Baja Bummer

Baja Bummer

Author's Note: This is a silly piece inspired by Byrn Donovan's "5000 Writing Prompts." I enjoy returning to that book when I'm looking to "mix things up." I highly recommend it or similar prompt exercises for working out of writer's block. The prompt for this piece was "someone being banned from Taco Bell." Additionally, comments should be enabled on my website now. If you've ever thought about leaving a scathing review for the public to see, now is your chance. Enjoy!

***

“Yes, I’d like 3 shredded chicken burritos please.”

“I’m sorry, we actually stopped carrying the shredded chicken burrito.”

“Oh. . . Since when?”

“Uhh, a few years ago give or take.”

“Wow, umm, what about the shredded chicken taco?”

“I’m sorry, we don’t have any shredded chicken items on the menu.”

“Oh . . . What chicken items do you have?”

“Well, we have the chicken quesadilla and the chicken chipotle melt.”

“What type of chicken is in those?”

“More cube-like. You know, like . . . umm, chopped chicken.”

“Chopped chicken?”

“Yes, chopped, not shredded.”

“Okay, yeah. Could someone, maybe, I don’t know, rip them up with their hands before putting them in to, say, the quesadilla or the melt?”

“Rip the chicken up?”

“Yeah, you know, tear the chopped chicken up.”

“Uhm, sorry, we can’t do that, sir.”

“Okayyy, could you put the cube, I mean chopped, chicken into a side container and give me a quesadilla without the chicken?”

“You want a cheese quesadilla with a side of chicken?”

“No, I want the chicken quesadilla, but I’d like the chicken taken out and put in a small container.”

“. . . sure, we can do that.”

“You don’t seem sure.”

“I’m sure, sir.”

“Okay, one chicken quesadilla then with the chicken taken out and put in a small container.”

“Yes, sir. Please pull up to the next window and we’ll have your order ready for you.”

***

“Hi, yes, sorry to bother you again. I was just in line a few moments ago. I ordered a chicken quesadilla with the chicken taken out.”

“Yes, sir.”

“I think there was a misunderstanding.”

“I’m sorry, I could have sworn the chicken was put in a side container, sir.”

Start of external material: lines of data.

-- ==== Sys2Proof/Certificates/Slice0/Obligations.lean ====
section
/-!
DEFINITION. The statements about the block, for the provers. Each docstring says what its statement says and which rules of spec/ it
speaks of.
-/

section

open Sys2Proof Sys2Proof.Machine Sys2Proof.Safety

/-- With a command at the front of its queue a step is exec of that command on the state with the queue's rest. On an empty queue a step
lets one tick of the 10 ns timebase pass and changes nothing but the time (the model's choice, log entry 3). A word of the opcode table
spells no command, so withFetchWord changes nothing. (98_reader.md, 95_what_each_step_holds.md; derived) -/
def Obligations.StepTakesTheFrontCommand : Prop :=
  (∀ (c : Instr) (s : State), step { s with pending := c :: s.pending } = exec c s) ∧
  (∀ s : State, s.pending = [] → step s = .next (s.elapse 1)) ∧
  (∀ s : State, (s.elapse 1).time.ticks = s.time.ticks + 1 ∧ s.elapse 1 = { s with time := (s.elapse 1).time }) ∧
  (∀ (s : State) (nbits w : Nat), decodeTableWord nbits w = none ∧ s.withFetchWord nbits w = s)

/-- For every state s, if a step of s answers next t, then t's queue is s's queue without its front: no command's effect adds, drops or
reorders commands that wait. (95_what_each_step_holds.md, 98_reader.md; derived) -/
def Obligations.QueueGivesItsCommandsInOrder : Prop :=
  ∀ s t : State, step s = .next t → t.pending = s.pending.tail

/-- If the window memory, the non-volatile array and the register map of s stand in canonical form (keys strictly rising, no entry equal to
what an unlisted key reads as) and a step of s answers next t, then those of t do. So equal contents are equal data in every state that
a run reaches. (R6, R8, 95_what_each_step_holds.md; derived) -/
def Obligations.StepsKeepTheCanonicalForm : Prop :=
  ∀ s t : State, Memory.wf s.mem = true ∧ Memory.wf s.keep.shadow = true ∧ Map.wf Reg.resetWord s.regs = true → step s = .next t →
    Memory.wf t.mem = true ∧ Memory.wf t.keep.shadow = true ∧ Map.wf Reg.resetWord t.regs = true

/-- If no two running actuations of s are of the same valve and a step of s answers next t, then no two of t are. A gate edge ends the
releasing actuation of its valve, a merge adds none, and no other command makes one. (R246, R268, R271; derived) -/
def Obligations.StepsKeepOneActuationPerValve : Prop :=
  ∀ s t : State, oneActPerValve s → step s = .next t → oneActPerValve t

/-- In the state after reset no command waits, no line runs, the part is at start-up step 1, memory and registers stand in canonical form,
no actuation runs twice, and every register reads its reset word. (R49, R420, R458, Table 19-4; derived) -/
def Obligations.ResetIsCanonicalAndEmpty : Prop :=
  State.reset.pending = [] ∧ State.reset.cfg.stage = .off ∧ State.reset.time.lines = false ∧ State.reset.time.ticks = 0 ∧
  Memory.wf State.reset.mem = true ∧ Memory.wf State.reset.keep.shadow = true ∧ Map.wf Reg.resetWord State.reset.regs = true ∧
  oneActPerValve State.reset ∧ ∀ a, State.reset.word a = Reg.resetWord a

/-- No command stops the block: for every command whose operands fit their fields, and every state, exec answers a next state (which part of
the commands' effect it is, the other statements say). (95_what_each_step_holds.md, R459; derived) -/
def Obligations.WellFormedCommandsAnswer : Prop :=
  ∀ (c : Instr) (s : State), c.wf = true → ∃ t, exec c s = .next t

/-- From step 1 with PFI_N released and VKEEP above its threshold, START_UP runs steps 1 to 4. With a header that passes its checks the part
loads the first slot of the order from its first record, shows phase 3 and the read mode. Without one it is unconfigured, shows phase 15
and sets UNCONF in MPT_ALERT. Of two good headers the higher GENERATION is tried first, and slot A on equal ones. While PFI_N is
asserted or VKEEP is low, or once the part has started, the command has no effect. (R45, R48, R49, R57, Table 2-7, Table 2-8; derived) -/
def Obligations.StartUpReadsTheSlotsInOrder : Prop :=
  (∀ (s : State) (f : FlashFacts) (k : KeepFacts) (h : HoldupFacts), s.cfg.stage = .off → s.pwr.pfi = false →
    s.flag Reg.PWR_STATUS_VKEEP_LOW = false → ∃ t, exec (.startUp f k h) s = .next t ∧
      (∀ n rest, slotOrder (readHeader f.headA).toOption (readHeader f.headB).toOption s.cfg.force = n :: rest →
        t.cfg.stage = .loading ∧ t.cfg.slot = n ∧ t.cfg.next = rest ∧ t.cfg.index = 0 ∧ t.cfg.offset = 32 ∧
        t.get Reg.CFG_PHASE_PHASE = 3 ∧ t.get Reg.CFG_STATUS_READ_MODE = readMode f) ∧
      (slotOrder (readHeader f.headA).toOption (readHeader f.headB).toOption s.cfg.force = [] →
        t.cfg.stage = .unconfigured ∧ t.get Reg.CFG_PHASE_PHASE = 15 ∧ t.get Reg.MPT_ALERT_UNCONF = 1)) ∧
  (∀ (s : State) (f : FlashFacts) (k : KeepFacts) (h : HoldupFacts), s.cfg.stage ≠ .off ∨ s.pwr.pfi = true ∨
    s.flag Reg.PWR_STATUS_VKEEP_LOW = true →
    exec (.startUp f k h) s = .next s) ∧
  (∀ x y : Header, slotOrder (some x) (some y) 0 = if x.generation < y.generation then [1, 0] else [0, 1])

/-- PLL_LOCK sets PLL_LOCK and starts device time at zero, once, and changes no other register. An RST_N pulse of at least 10 us returns the
part to step 1: the non-volatile array stays, registers of Table 19-4 that a restart keeps stay, and every other register reads its
reset word. A shorter pulse has no effect. After VKEEP_COLLAPSE every register reads its reset word, and the non-volatile array stays.
(R59, R420, R425, R458, Table 19-4; derived) -/
def Obligations.PowerOnInputs : Prop :=
  (∀ s : State, s.cfg.stage ≠ .off → s.flag Reg.TBS_STATUS_PLL_LOCK = false → ∃ t, exec .pllLock s = .next t ∧ t.time = { s.time with dev := 0 } ∧
    t.flag Reg.TBS_STATUS_PLL_LOCK = true ∧ RegsKept s t [Reg.TBS_STATUS] ∧ t = { s with regs := t.regs, time := t.time }) ∧
  (∀ (s : State) (ns : Nat), 10000 ≤ ns → ∃ t, exec (.rstNPulse ns) s = .next t ∧ t.cfg.stage = .off ∧ t.pending = s.pending ∧ t.mem = [] ∧
    t.keep.shadow = s.keep.shadow ∧ (∀ a, keptRegister a = true → a ≠ Reg.HKC_STATUS → t.word a = s.word a) ∧
    (∀ a, keptRegister a = false → t.word a = Reg.resetWord a)) ∧
  (∀ (s : State) (ns : Nat), ns < 10000 → exec (.rstNPulse ns) s = .next s) ∧
  (∀ s : State, ∃ t, exec .vkeepCollapse s = .next t ∧ t.cfg.stage = .off ∧ t.keep.shadow = s.keep.shadow ∧ t.pending = s.pending ∧ t.mem = [] ∧
    ∀ a, t.word a = Reg.resetWord a)

/-- While an image loads, a record without answer is refused with code 0x10, a bad length with 0x07, an unknown type that may not be skipped
with 0x08, a wrong RCRC with 0x06, then by its content code. A record that passes and is not the last adds its bytes to BODY_CRC, its
registers and itself to what waits for commit, and puts nothing in force. A refusal enters code and record number in the slot's
CFG_REFUSE. (R46, R47, R485, Table 2-4; derived) -/
def Obligations.ImageRecordsAreCheckedInOrder : Prop :=
  ∀ (s : State) (r : ImageRecord), s.cfg.stage = .loading → s.mpt.abandoned = false →
    (r.answered = false → exec (.imageRecordCheck r) s = .next (s.refuseImage 0x10 s.cfg.index)) ∧
    (r.answered = true → (r.plen % 4 ≠ 0 ∨ s.loadingHeader.length < s.cfg.offset + 12 + r.plen) →
      exec (.imageRecordCheck r) s = .next (s.refuseImage 0x07 s.cfg.index)) ∧
    (r.answered = true → r.plen % 4 = 0 → s.cfg.offset + 12 + r.plen ≤ s.loadingHeader.length →
      (knownType r.type = false → r.attr % 2 = 0 → exec (.imageRecordCheck r) s = .next (s.refuseImage 0x08 s.cfg.index)) ∧
      (knownType r.type = true ∨ r.attr % 2 = 1 → r.rcrc ≠ (crc32 (imageHead r)).toNat →
        exec (.imageRecordCheck r) s = .next (s.refuseImage 0x06 s.cfg.index)) ∧
      (knownType r.type = true ∨ r.attr % 2 = 1 → r.rcrc = (crc32 (imageHead r)).toNat → contentCode r ≠ 0 →
        exec (.imageRecordCheck r) s = .next (s.refuseImage (contentCode r) s.cfg.index)) ∧
      (knownType r.type = true ∨ r.attr % 2 = 1 → r.rcrc = (crc32 (imageHead r)).toNat → contentCode r = 0 → r.type ≠ 0xFF →
        s.cfg.offset + 12 + r.plen < s.loadingHeader.length → ∃ t, exec (.imageRecordCheck r) s = .next t ∧
          t = { s with cfg := t.cfg } ∧ t.cfg.stage = .loading ∧ t.cfg.slot = s.cfg.slot ∧ t.cfg.index = s.cfg.index + 1 ∧
          t.cfg.offset = s.cfg.offset + 12 + r.plen ∧ t.cfg.crc = crc32Run s.cfg.crc (imageHead r ++ leBytes 4 r.rcrc) ∧
          t.cfg.regs = s.cfg.regs ++ recordRegs r ∧ t.cfg.records = s.cfg.records ++ [r])) ∧
    (∀ code n, code < 256 → n < 2 ^ 24 → s.cfg.next ≠ [] →
      (s.refuseImage code n).get (if s.cfg.slot = 0 then Reg.CFG_REFUSE_A_CODE else Reg.CFG_REFUSE_B_CODE) = code ∧
      (s.refuseImage code n).get (if s.cfg.slot = 0 then Reg.CFG_REFUSE_A_RECORD else Reg.CFG_REFUSE_B_RECORD) = n)

/-- With an accepted image COMMIT ends the load phase at 240 ms or later, puts every register and record of the image in force, copies bank
0 and table copy 0 into bank 1 and table copy 1, names the slot in SLOT_USED, sets SETTLING and the alive expectation to any, starts the
minute counter and, with internal sync, line 0 and script 0. Without an accepted image it has no effect. (R42, R49, R52, R103, R354,
Table 2-8; derived) -/
def Obligations.CommitPutsTheImageInForce : Prop :=
  (∀ s : State, s.cfg.stage = .accepted → ∃ t u : State, exec .commit s = .next t ∧
    t = (if u.flag Reg.TBS_CTRL_SYNC then u.syncBits else u.lineZero) ∧ t.cfg.stage = .running ∧ t.time.ticks = u.time.ticks ∧
    t.time.commitTick = u.time.ticks ∧ t.get Reg.CFG_STATUS_SLOT_USED = (s.cfg.slot + 1) % 4 ∧
    (u.flag Reg.TBS_CTRL_SYNC = false → t.time.lines = true ∧ t.time.line = 0 ∧ t.time.lineTick = u.time.ticks ∧
      t.get Reg.CFG_PHASE_PHASE = 4 ∧ t.get Reg.CAL_SCRIPT_STAT_SCRIPT = 0) ∧
    (u.flag Reg.TBS_CTRL_SYNC = true → t.time.lines = s.time.lines) ∧ u.cfg.stage = .running ∧ u.time.ticks = Nat.max s.time.ticks (msTicks 240) ∧ u.time.commitTick = u.time.ticks ∧
    u.get Reg.CFG_STATUS_SLOT_USED = (s.cfg.slot + 1) % 4 ∧ u.get Reg.CFG_STATUS_SETTLING = 1 ∧ u.get Reg.MPT_STATUS_EXPECT_ANY = 1 ∧
    u.due Timer.minute = some (u.time.ticks + msTicks 60000) ∧
    (∀ i, i < 0x30C040 → u.byte (bankBase 1 + i) = u.byte (bankBase 0 + i)) ∧
    (∀ i, i < 4096 → u.byte (tableAddr 1 + i) = u.byte (tableAddr 0 + i))) ∧
  (∀ s : State, s.cfg.stage ≠ .accepted → exec .commit s = .next s)

/-- While lines run, LINE_BOUNDARY with internal sync starts the next line when P has passed since the last; with external sync the first
pending pulse starts it, at the later of its edge plus 200 ns and the last boundary plus P, and leaves the accumulator. LSYNC_LOST
starts the line at LOST x P, and LSYNC_START_TIMEOUT line 0 at LOST x P after commit; both set LSYNC_LOST and LOST_SEEN, count the loss
and take an event position. The line that begins then runs through startLine (lineZero for line 0): its number and boundary are the new
ones, its first row slot is to come, and line 0 opens start-up step 7. (R28, R427, R428, Table 17-7; derived) -/
def Obligations.LinesFollowPeriodOrPulse : Prop :=
  (∀ s : State, s.time.lines = true → s.extSync = false → ∃ t u : State, exec .lineBoundary s = .next t ∧ t = u.startLine ∧
    t.time.lines = true ∧ t.time.line = s.time.line + 1 ∧ t.time.ticks = u.time.ticks ∧
    t.time.lineTick = u.time.ticks ∧ t.rdo.slot = 0 ∧ u.time.line = s.time.line + 1 ∧
    u.time.ticks = Nat.max s.time.ticks (s.time.lineTick + s.get Reg.TBS_STATUS_PERIOD_NOW) ∧ RegsKept s u [] ∧ u.mem = s.mem) ∧
  (∀ (s : State) (e : Nat) (rest : List Nat), s.time.lines = true → s.extSync = true → s.time.lsync = e :: rest →
    ∃ t u : State, exec .lineBoundary s = .next t ∧ t = u.startLine ∧ t.time.lines = true ∧ t.time.line = s.time.line + 1 ∧ t.time.ticks = u.time.ticks ∧
    t.time.lineTick = u.time.ticks ∧ t.rdo.slot = 0 ∧ t.time.lsync = rest ∧
      u.time.line = s.time.line + 1 ∧ u.time.lsync = rest ∧
      u.time.ticks = Nat.max s.time.ticks (Nat.max (e + 20) (s.time.lineTick + s.get Reg.TBS_STATUS_PERIOD_NOW)) ∧
      RegsKept s u [] ∧ u.mem = s.mem) ∧
  (∀ s : State, s.time.lines = true → s.extSync = true → s.time.lsync = [] → ∃ t u : State, exec .lsyncLost s = .next t ∧ t = u.startLine ∧
    t.time.lines = true ∧ t.time.line = s.time.line + 1 ∧ t.time.ticks = u.time.ticks ∧
    t.time.lineTick = u.time.ticks ∧ t.rdo.slot = 0 ∧ t.get Reg.TBS_STATUS_LSYNC_LOST = 1 ∧ u.time.line = s.time.line + 1 ∧
    u.time.ticks = Nat.max s.time.ticks (s.time.lineTick + s.get Reg.TBS_CTRL_LOST * s.get Reg.TBS_STATUS_PERIOD_NOW) ∧
    u.get Reg.TBS_STATUS_LSYNC_LOST = 1 ∧ u.get Reg.TBS_FLAGS_LOST_SEEN = 1 ∧
    u.get Reg.TBS_LSYNC_LOST_COUNT = Nat.min (s.get Reg.TBS_LSYNC_LOST_COUNT + 1) 65535 ∧
    u.pair Reg.GEN_EPOS_LO = (s.pair Reg.GEN_EPOS_LO + 1) % 2 ^ 64 ∧ u.mem = s.mem) ∧
  (∀ s : State, s.cfg.stage = .running → s.time.lines = false → s.time.lsync = [] → ∃ t u : State, exec .lsyncStartTimeout s = .next t ∧ t = u.lineZero ∧
    t.time.lines = true ∧ t.time.line = 0 ∧ t.time.ticks = u.time.ticks ∧
    t.time.lineTick = u.time.ticks ∧ t.rdo.slot = 0 ∧ t.get Reg.CFG_PHASE_PHASE = 4 ∧ t.get Reg.CAL_SCRIPT_STAT_SCRIPT = 0 ∧
    u.time.ticks = Nat.max s.time.ticks (s.time.commitTick + s.get Reg.TBS_CTRL_LOST * s.get Reg.TBS_STATUS_PERIOD_NOW) ∧
    u.get Reg.TBS_STATUS_LSYNC_LOST = 1 ∧ u.get Reg.TBS_FLAGS_LOST_SEEN = 1 ∧
    u.pair Reg.GEN_EPOS_LO = (s.pair Reg.GEN_EPOS_LO + 1) % 2 ^ 64 ∧ u.mem = s.mem)
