theorem keeps_execPcieLinkLoss {base : State} {s : State} (h0 : Keeps base s) :
    KeepsX base (execPcieLinkLoss s) := by
  unfold execPcieLinkLoss
  try dsimp only
  repeat' first
    | with_reducible assumption | with_reducible apply keeps_driveFail | with_reducible apply keeps_put | with_reducible apply keepsX_next
    | with_reducible exact keepsX_fault | with_reducible apply keepsX_ite | dsimp only

theorem keeps_execControllerFatal {base : State} {s : State} (h0 : Keeps base s) :
    KeepsX base (execControllerFatal s) := by
  unfold execControllerFatal
  try dsimp only
  repeat' first
    | with_reducible assumption | with_reducible apply keeps_driveFail | with_reducible apply keepsX_next
    | with_reducible exact keepsX_fault | with_reducible apply keepsX_ite | dsimp only

theorem keeps_execCapToExpiry {base : State} {s : State} (h0 : Keeps base s) :
    KeepsX base (execCapToExpiry s) := by
  unfold execCapToExpiry
  try dsimp only
  repeat' first
    | with_reducible assumption | with_reducible apply keeps_driveFail | with_reducible apply keeps_fire | with_reducible apply keepsX_next
    | with_reducible exact keepsX_fault | with_reducible apply keepsX_ite | with_reducible apply keepsO_ite
    | with_reducible apply keepsO_some | with_reducible exact keepsO_none
    | (simp only [keeps_mk]; first | with_reducible apply Keeps.parts | refine Keeps.parts' ?_ rfl) | (refine KeepsO.use (by assumption) ?_)
    | dsimp only | split | (intro _; intros; try dsimp only)

theorem keeps_execDriveRetry {base : State} {s : State} (h0 : Keeps base s) :
    KeepsX base (execDriveRetry s) := by
  unfold execDriveRetry
  try dsimp only
  repeat' first
    | with_reducible assumption | with_reducible apply keeps_bringUp | with_reducible apply keeps_fire | with_reducible apply keepsX_next
    | with_reducible exact keepsX_fault | with_reducible apply keepsX_ite | with_reducible apply keepsO_ite
    | with_reducible apply keepsO_some | with_reducible exact keepsO_none
    | (simp only [keeps_mk]; first | with_reducible apply Keeps.parts | refine Keeps.parts' ?_ rfl) | (refine KeepsO.use (by assumption) ?_)
    | dsimp only | split | (intro _; intros; try dsimp only)

theorem keeps_hostRestart {base : State} {s : State} (h0 : Keeps base s) :
    Keeps base (State.hostRestart s) := by
  unfold State.hostRestart
  try dsimp only
  repeat' first
    | with_reducible assumption | with_reducible apply keeps_bringUp
    | (simp only [keeps_mk]; first | with_reducible apply Keeps.parts | refine Keeps.parts' ?_ rfl) | dsimp only

theorem keeps_execNvhRestart {base : State} {s : State} (h0 : Keeps base s) :
    KeepsX base (execNvhRestart s) := by
  unfold execNvhRestart
  try dsimp only
  repeat' first
    | with_reducible assumption | with_reducible apply keeps_host | with_reducible apply keeps_hostRestart
    | with_reducible apply keepsX_next | with_reducible exact keepsX_fault | with_reducible apply keepsX_ite
    | with_reducible apply keepsO_ite | with_reducible apply keepsO_some | with_reducible exact keepsO_none | dsimp only

theorem keeps_linkUp {base : State} {s : State} {gen : Nat} {width : Nat} {e : Endpoint} (h0 : Keeps base s) :
    Keeps base (State.linkUp s gen width e) := by
  unfold State.linkUp
  try dsimp only
  repeat' first
    | with_reducible assumption | with_reducible apply keeps_arm | with_reducible apply keeps_put
    | (simp only [keeps_mk]; first | with_reducible apply Keeps.parts | refine Keeps.parts' ?_ rfl) | dsimp only

theorem keeps_execPcieLinkUp {base : State} {gen : Nat} {width : Nat} {e : Endpoint} {s : State} (h0 : Keeps base s) :
    KeepsX base (execPcieLinkUp gen width e s) := by
  unfold execPcieLinkUp
  try dsimp only
  repeat' first
    | with_reducible assumption | with_reducible apply keeps_linkUp | with_reducible apply keeps_ite | with_reducible apply keepsX_next
    | with_reducible exact keepsX_fault | with_reducible apply keepsX_ite | dsimp only | split

theorem keeps_execControllerReady {base : State} {s : State} (h0 : Keeps base s) :
    KeepsX base (execControllerReady s) := by
  unfold execControllerReady
  try dsimp only
  repeat' first
    | with_reducible assumption | with_reducible apply keeps_disarm | with_reducible apply keeps_sendAll | with_reducible apply keeps_ite
    | with_reducible apply keepsX_next | with_reducible exact keepsX_fault | with_reducible apply keepsX_ite
    | (simp only [keeps_mk]; first | with_reducible apply Keeps.parts | refine Keeps.parts' ?_ rfl) | dsimp only | split

theorem keeps_driveReady {base : State} {s : State} (h0 : Keeps base s) :
    Keeps base (State.driveReady s) := by
  unfold State.driveReady
  try dsimp only
  repeat' first
    | with_reducible assumption | with_reducible apply keeps_archiveUpdate | with_reducible apply keeps_arm
    | with_reducible apply keeps_outageOver | with_reducible apply keeps_put
    | (simp only [keeps_mk]; first | with_reducible apply Keeps.parts | refine Keeps.parts' ?_ rfl) | dsimp only

theorem keeps_goodLabel {base : State} {s : State} (h0 : Keeps base s) :
    Keeps base (State.goodLabel s) := by
  unfold State.goodLabel
  try dsimp only
  repeat' first
    | with_reducible assumption | with_reducible apply keeps_put
    | (simp only [keeps_mk]; first | with_reducible apply Keeps.parts | refine Keeps.parts' ?_ rfl) | dsimp only

theorem keeps_labelCheck {base : State} {s : State} {b : List Byte} (h0 : Keeps base s) :
    Keeps base (State.labelCheck s b) := by
  unfold State.labelCheck
  try dsimp only
  repeat' first
    | with_reducible assumption | with_reducible apply keeps_driveReady | with_reducible apply keeps_goodLabel
    | with_reducible apply keeps_layoutUpdate | with_reducible apply keeps_put | with_reducible apply keeps_sendAll
    | with_reducible apply keeps_ite | (simp only [keeps_mk]; first | with_reducible apply Keeps.parts | refine Keeps.parts' ?_ rfl)
    | dsimp only | split

theorem keeps_dataMoved {base : State} {s : State} {ch : Nat} {words : Nat} (h0 : Keeps base s) :
    Keeps base (State.dataMoved s ch words) := by
  unfold State.dataMoved
  try dsimp only
  repeat' first
    | with_reducible assumption | with_reducible apply keeps_put | dsimp only

theorem keeps_commitRecords {base : State} {s : State} {w : DriveWrite} (h0 : Keeps base s) :
    Keeps base (State.commitRecords s w) := by
  unfold State.commitRecords
  try dsimp only
  repeat' first
    | with_reducible assumption | with_reducible apply keeps_freeSlots | with_reducible apply keeps_setPair | with_reducible apply keeps_ite
    | (simp only [keeps_mk]; first | with_reducible apply Keeps.parts | refine Keeps.parts' ?_ rfl) | dsimp only | split
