theorem keeps_execBlockLockLost {base : State} {lane : Nat} {s : State} (h0 : Keeps base s) :
    KeepsX base (execBlockLockLost lane s) := by
  unfold execBlockLockLost
  try dsimp only
  repeat' first
    | with_reducible assumption | with_reducible apply keeps_failLane | with_reducible apply keeps_linkUpdate
    | with_reducible apply keeps_setLane | with_reducible apply keeps_ite | with_reducible apply keepsX_next
    | with_reducible exact keepsX_fault | with_reducible apply keepsX_ite
    | (simp only [keeps_mk]; first | with_reducible apply Keeps.parts | refine Keeps.parts' ?_ rfl) | dsimp only | split

theorem keeps_execBlockLockGained {base : State} {lane : Nat} {s : State} (h0 : Keeps base s) :
    KeepsX base (execBlockLockGained lane s) := by
  unfold execBlockLockGained
  try dsimp only
  repeat' first
    | with_reducible assumption | with_reducible apply keeps_linkUpdate | with_reducible apply keeps_setLane
    | with_reducible apply keeps_ite | with_reducible apply keepsX_next | with_reducible exact keepsX_fault
    | with_reducible apply keepsX_ite | (simp only [keeps_mk]; first | with_reducible apply Keeps.parts | refine Keeps.parts' ?_ rfl)
    | dsimp only | split

theorem keeps_setRef {base : State} {s : State} {k : Nat} {r : FurrowRef} (h0 : Keeps base s) :
    Keeps base (State.setRef s k r) := by
  unfold State.setRef
  try dsimp only
  repeat' first
    | with_reducible assumption | (simp only [keeps_mk]; first | with_reducible apply Keeps.parts | refine Keeps.parts' ?_ rfl) | dsimp only

theorem keeps_declareFurrow {base : State} {s : State} {g : Nat} {f : Nat} (h0 : Keeps base s) :
    Keeps base (State.declareFurrow s g f) := by
  unfold State.declareFurrow
  try dsimp only
  repeat' first
    | with_reducible assumption | with_reducible apply keeps_bump | with_reducible apply keeps_emit | with_reducible apply keeps_put
    | with_reducible apply keeps_requestShutter | with_reducible apply keeps_ite
    | (simp only [keeps_mk]; first | with_reducible apply Keeps.parts | refine Keeps.parts' ?_ rfl) | dsimp only | split

theorem keeps_checkRef {base : State} {s : State} {line : Nat} {g : Nat} {f : Nat} {code : Option Nat} (h0 : Keeps base s) :
    Keeps base (State.checkRef s line g f code) := by
  unfold State.checkRef
  try dsimp only
  repeat' first
    | with_reducible assumption | with_reducible apply keeps_declareFurrow | with_reducible apply keeps_setRef
    | with_reducible apply keeps_trimRef | with_reducible apply keeps_ite | with_reducible apply keepsO_ite
    | with_reducible apply keepsO_some | with_reducible exact keepsO_none
    | (simp only [keeps_mk]; first | with_reducible apply Keeps.parts | refine Keeps.parts' ?_ rfl) | dsimp only | split

theorem keeps_unsparedStatus {base : State} {s : State} (h0 : Keeps base s) :
    Keeps base (State.unsparedStatus s) := by
  unfold State.unsparedStatus
  try dsimp only
  repeat' first
    | with_reducible assumption | with_reducible apply keeps_emit | with_reducible apply keeps_put | with_reducible apply keeps_putFlag
    | with_reducible apply keeps_putSat | with_reducible apply keeps_ite | with_reducible apply keepsO_ite
    | with_reducible apply keepsO_some | with_reducible exact keepsO_none
    | (simp only [keeps_mk]; first | with_reducible apply Keeps.parts | refine Keeps.parts' ?_ rfl) | (simp only [id]; assumption)
    | dsimp only | split | (intro _; intros; try dsimp only)

theorem keeps_substitute {base : State} {s : State} {g : Nat} {f : Nat} (h0 : Keeps base s) :
    Keeps base (State.substitute s g f) := by
  unfold State.substitute
  try dsimp only
  repeat' first
    | with_reducible assumption | with_reducible apply keeps_emit | with_reducible apply keeps_put
    | with_reducible apply keeps_requestShutter | dsimp only

theorem keeps_restoreFurrow {base : State} {s : State} {g : Nat} {f : Nat} (h0 : Keeps base s) :
    Keeps base (State.restoreFurrow s g f) := by
  unfold State.restoreFurrow
  try dsimp only
  repeat' first
    | with_reducible assumption | with_reducible apply keeps_put | with_reducible apply keeps_putFlag | with_reducible apply keeps_setRef
    | with_reducible apply keeps_ite | (simp only [keeps_mk]; first | with_reducible apply Keeps.parts | refine Keeps.parts' ?_ rfl)
    | dsimp only | split | (intro _; intros; try dsimp only)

“Yes, the chicken was in a side container, but I asked for it to be taken out of the chicken quesadilla. The chicken in my container wasn’t in the quesadilla. They’re spotless chopped-up, cube chicken without a trace of cheese, so I think someone, maybe you or someone in the back kitchen, misunderstood my intent. I asked if you were sure, and you said you were, but someone, maybe you or maybe someone else, is obviously not so sure. Not sure at all really. So, I don’t like repeating myself, you know, repeating myself feels like a waste of time, but here it goes. I. Don’t. Want. A. Cheese. Quesadilla. With. A. Side. Of. Chicken. I. Want. A. Chicken. Quesadilla. With. The. Chicken. Taken. Out. And. Placed. In. A. Side. Container.”

“. . .”

“Are you there?”

“Yes, sir.”

“Well?”

“. . . If you pull up to the next window, I’ll have that fixed for you, sir.”

***

From an online review posted that day.

“Terrible service in every facet. Timeliness, attention to detail, and courtesy were non-existent. The fast-food restaurant industry, a pillar of American society, is in the shambles. We are truly witnessing the collapse of democracy in our lives. 3 stars.”